* _ABOUT THIS EXERCISE_: Restate the lines exactly, starting at the line that contains "fullLatch := c.vgsOn" and finishing with the final line of the records.

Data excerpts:
-- ==== Sys2Proof/Machine/State.lean ====
section
/-! DEFINITION. The state of the machine: plain data, and its value right after reset. -/

namespace Sys2Proof.Machine

/-- The reasons a step can stop. -/
inductive Fault where
  /-- Raised by TICK, ACTUATION_FRAME and FROND_BOUNDARY when a list operand does not have the number of words that the
  frame or the measurement has: such a command is not one of the table's. Safe: the machine stops. -/
  | malformedCommand
deriving DecidableEq, Repr

/-- The reasons a command has no meaning. -/
inductive Refusal where
  /-- Raised by the arms of exec for commands not modelled yet. Safe: the machine stops. -/
  | notModelled (mnemonic : String)
deriving DecidableEq, Repr

/-- Everything the specification gives the block, without the snapshot and the queue. -/
structure Dev where
  time : TimeSt
  sched : SchedSt
  die : DieS
  regs : RegFile
  stat : List BlkStat
  ident : IdentSt
  sup : SupplySt
  rails : List Rail
  units : List PhUnit
  clusters : List Cluster
  runs : List PhaseRun    -- the PHASE entries of the present tick
  inj : InjSt
  cap : CapSt
  sram : Memory           -- SRAM of the twins that compute, and the register files of banks 0x30 to 0x3C (R51)
  sramA : Option Memory   -- SRAM of twin A as it left operation; none while it holds what the computing twins hold
  sramB : Option Memory   -- the same of twin B
  sramS : Memory          -- SRAM of die S, 1 MiB (R3, R9)
  live : List Nat         -- coefficient records whose copy 1 is live (R132)
  sense : SenseSt
  adm : AdmSt
  twin : TwinCtl
  jrn : JrnSt
  nv : NvSt
  peat : PeatSt
  crust : CrustSt
  feedA : Feed
  feedB : Feed
  xfer : Xfer
  hs : List HotSwap
  fh : Fiddle
  bbus : List Bbu
  therm : Therm
  twT : List TwTarget
  twC : List TwCtl
  upd : UpdSt
  mie : MieSt
  dma : List DmaCh
deriving DecidableEq, Repr

/-- The state: the block, the status snapshot of R24, the views held for TW0 and TW1 (R521), and the commands waiting,
first in, first out. -/
structure State where
  d : Dev
  snap : Dev
  held0 : Option Dev
  held1 : Option Dev
  pending : List Instr
deriving DecidableEq, Repr

/-- The time base right after reset release: no tick has begun; TSEQ of the first is 0 (R39). -/
def TimeSt.reset : TimeSt :=
  ⟨false, 0, 0, 0, false, 0, 0, false, false, 0, 0, false, 2, 2, false, false⟩

/-- The schedule page at reset: no image is loaded. -/
def SchedSt.reset : SchedSt :=
  ⟨false, false, false, [], [], false, 0, false, ⟨0, 0, 0⟩, ⟨0, 0, 0⟩, 0, 0, 0, 0, 0, .a, 0, 0, 0, 0, [0, 0, 0, 0], [], [], [],
    []⟩

/-- Before the first sense frame: no valid sample. -/
def SenseWords.reset : SenseWords :=
  ⟨List.replicate 72 0x8000, List.replicate 17 0x8000, List.replicate 8 0x8000, 0⟩

/-- Die S at reset: nothing applied, outputs safe. -/
def DieS.reset : DieS :=
  ⟨none, none, [], .a, false, false, false, false, false, 0, false, none, .reset, false, false, false, false, [], [], [], 0, 0, [], 0, false, false,
    false, false, false, false, true, true, true, true, 0xFF, 0, 0⟩

def RegFile.reset : RegFile := ⟨[], [], [], [], [], []⟩

def IdentSt.reset : IdentSt := ⟨false, 0, false, false, false, false, 0, 0⟩

/-- Supplies at reset release: all in range. -/
def SupplySt.reset : SupplySt :=
  { inReset := false, vcoreA := true, vcoreB := true, vcoreS := true, vanaG0 := true, vanaG1 := true, vgdOk := true, vauxWarn := false,
    vauxMin := false, holdLow := false, holdSeen := false, testen := false, standby := false, standbyReq := false, nackTo := 0, auxSwitch := false }

def Rail.reset : Rail :=
  { st := .off, gateOn := false, wantOn := false, startDue := false, firstTick := false, refU := 0, leadSw := none,
    tgtLast := 0, target := 0, setpLost := false, ceiling := false, tracking := false, vs := 0, ir := 0, cap := 0, capRef := 0,
    derated := false, satC := false, hist := [], ovl := 0, uv := 0, ovRun := 0, shortRun := 0, flimRun := 0,
    limiting := false, rawPg := false, pgRun := 0, dwell := 0, noMark := 0, retryUsed := 0, retryLeft := 0,
    ovDecl := false, ovTrip := false, ptr := 0, ptrS := 0, undo := 0, undoOld := 0, burst := false, unann := false,
    counter := 0, fsw := 1333, setpWin := [], vAcc := 0, iAcc := 0, accN := 0, vAvg := 0, iAvg := 0 }

def PhUnit.reset : PhUnit :=
  { st := .unassigned, slot := 0, offset := 0, toStart := 0, onTime := 0, ext := 0, age := 0, moved := false, hist := [], cur := 0,
    valid := true, ovl := 0, badRun := 0, imonInv := false, flim := false, flimNow := false, temp := none, duty := 0,
    applied := 0, tri := true, triOn := true, xp := false, clamps := 0, flims := 0, since := 0, hold := false, trip := false,
    pulse := [], xpAt := none, xpLeft := 0, curAcc := 0,
    accN := 0, curAvg := 0 }

def Cluster.reset : Cluster := ⟨2, 0, 0, 0, 0⟩

def InjSt.reset : InjSt := ⟨false, 0, false, false, true, 0, 0, 0, [], []⟩

def CapSt.reset : CapSt := ⟨.idle, false, false, false, false, false, 0, 0, 0, 0, 0, 0, 0, 0, 0, false, [], false, false⟩

def PreCh.reset : PreCh :=
  ⟨0, 0, false, 0, 0, 0, false, false, 0, 0, 0, true, false, false, false, true, 0, 0, 0⟩

/-- The reference after reset: REF_SETTLED is 0 until REF_SETTLE fronds, 16 at reset, after it is enabled (R218). -/
def RefSt.reset : RefSt := ⟨0, false, 16, false, 0⟩

def AuxIn.reset : AuxIn := ⟨0, 0, 0, 0, false, false, false, false, true, 0⟩

def AuxSeq.reset : AuxSeq := ⟨List.replicate 32 .reset, 0, 0, 0, 0, 0, false, false, false, false⟩

def CalSt.reset : CalSt :=
  ⟨false, false, 0, 0, 0, none, none, false, false, false, false, false, false, 0, 0, false, List.replicate 8 8, 0x1F, false,
    0, 0, List.replicate 72 false, List.replicate 72 0, List.replicate 72 0, 0, 0, 0, 0, 0, 0⟩

def SenseSt.reset : SenseSt :=
  ⟨List.replicate 17 .reset, .reset, .reset, .reset, List.replicate 20 0, List.replicate 20 false, 0, 0, false, false, none, 0⟩

/-- The block right after reset. -/
def Dev.reset : Dev :=
  { time := .reset, sched := .reset, die := .reset, regs := .reset, stat := [], ident := .reset, sup := .reset,
    rails := List.replicate 4 .reset, units := List.replicate 64 .reset, clusters := List.replicate 8 .reset, runs := [],
    inj := .reset, cap := .reset, sram := [], sramA := none, sramB := none, sramS := [], live := [], sense := .reset,
    adm := .reset, twin := .reset, jrn := .reset,
    nv := .reset, peat := .reset, crust := .reset, feedA := .reset, feedB := .reset, xfer := .reset,
    hs := List.replicate 4 .reset, fh := .reset, bbus := List.replicate 4 .reset, therm := .reset,
    twT := [.reset 0x40, .reset 0x50], twC := List.replicate 4 .reset, upd := .reset Config.fwShipped.toNat, mie := .reset,
    dma := List.replicate 16 .reset }

/-- What the snapshot shows before the first frond boundary: every read-only field at its reset value, PA_TIMEBASE included
(R123, R24). -/
def Dev.atReset (d : Dev) : Dev := { d with die := { d.die with lockG0 := false, lockG1 := false } }

def Dev.resetView : Dev := Dev.reset.atReset

/-- The machine right after reset. -/
def State.reset : State := ⟨.reset, .resetView, none, none, []⟩

end Sys2Proof.Machine
end

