/-! ### Die S at a boundary -/

/-- The feed gates of an applied result (R245, R248, R260): a command of 0 opens the gate and ends the hold of a trip; a
turn-on is withheld while the other feed is not off, which INTERLOCK shows, while VGD_OK = 0, or under a trip hold. -/
def Dev.applyFeedGates (d : Dev) (ca cb : Bool) : Dev :=
  let one (x y : Feed) (c other : Bool) (v : Bool) : Feed × Bool :=
    if !c then ({ x with applied := c, drive := false, revLatch := false }, false)
    else if x.drive then ({ x with applied := c }, false)
    else
      let block := !y.offNow || y.drive || (other && !y.drive)
      let go := v && !x.revLatch && !block
      ({ x with applied := c, drive := go }, block)
  let v := d.sup.vgdOk
  let a := one d.feedA d.feedB ca cb v
  let b := one d.feedB d.feedA cb ca v
  let soft (p : FeedId) : Bool :=
    decide ((d.preVal (feedCh p) - d.preVal 4) * 10 ≤ tenths (d.fld 0x98 0x54 23 16))
  { d with feedA := { a.1 with fast := if a.1.drive && !d.feedA.drive then soft .a else a.1.fast },
           feedB := { b.1 with fast := if b.1.drive && !d.feedB.drive then soft .b else b.1.fast },
           xfer := { d.xfer with interlock := a.2 || b.2 } }

/-- The hot-swap gates of an applied result (R245, R260, R261). -/
def Dev.applyHsGate (d : Dev) (r : Nat) (c : Bool) : Dev :=
  let v := d.sup.vgdOk
  d.updHs r fun h =>
    if !c then { h with applied := c, drive := false, trip := false }
    else { h with applied := c, drive := h.drive || (v && !h.trip) }

/-- What die S latches at cycle 0 (R243, R244): the word latched in the previous tick is the one SUPV reads. -/
def Dev.latchSwitches (d : Dev) (i : TickIn) : Dev :=
  let one (x : Feed) (c : FeedCond) : Feed :=
    { x with revWord := x.revTick, revTick := x.revLatch, fullWord := x.fullLatch, cmdWord := x.applied,
             fullLatch := c.vgsOn && c.vdsOn, offNow := c.off }
  { d with feedA := one d.feedA i.feedA, feedB := one d.feedB i.feedB, xfer := { d.xfer with ilockWord := d.xfer.interlock },
           hs := d.hs.zipIdx.map fun p =>
             { p.1 with fullWord := p.1.fullTick, fullTick := i.hsOn.getLsbD p.2, offNow := i.hsOff.getLsbD p.2,
                        tripTick := p.1.trip, cmdWord := p.1.applied } }

end Sys2Proof.Machine
end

* _REPLY TO THE EXERCISE_:
             fullLatch := c.vgsOn && c.vdsOn, offNow := c.off }
  { d with feedA := one d.feedA i.feedA, feedB := one d.feedB i.feedB, xfer := { d.xfer with ilockWord := d.xfer.interlock },
           hs := d.hs.zipIdx.map fun p =>
             { p.1 with fullWord := p.1.fullTick, fullTick := i.hsOn.getLsbD p.2, offNow := i.hsOff.getLsbD p.2,
                        tripTick := p.1.trip, cmdWord := p.1.applied } }

end Sys2Proof.Machine
end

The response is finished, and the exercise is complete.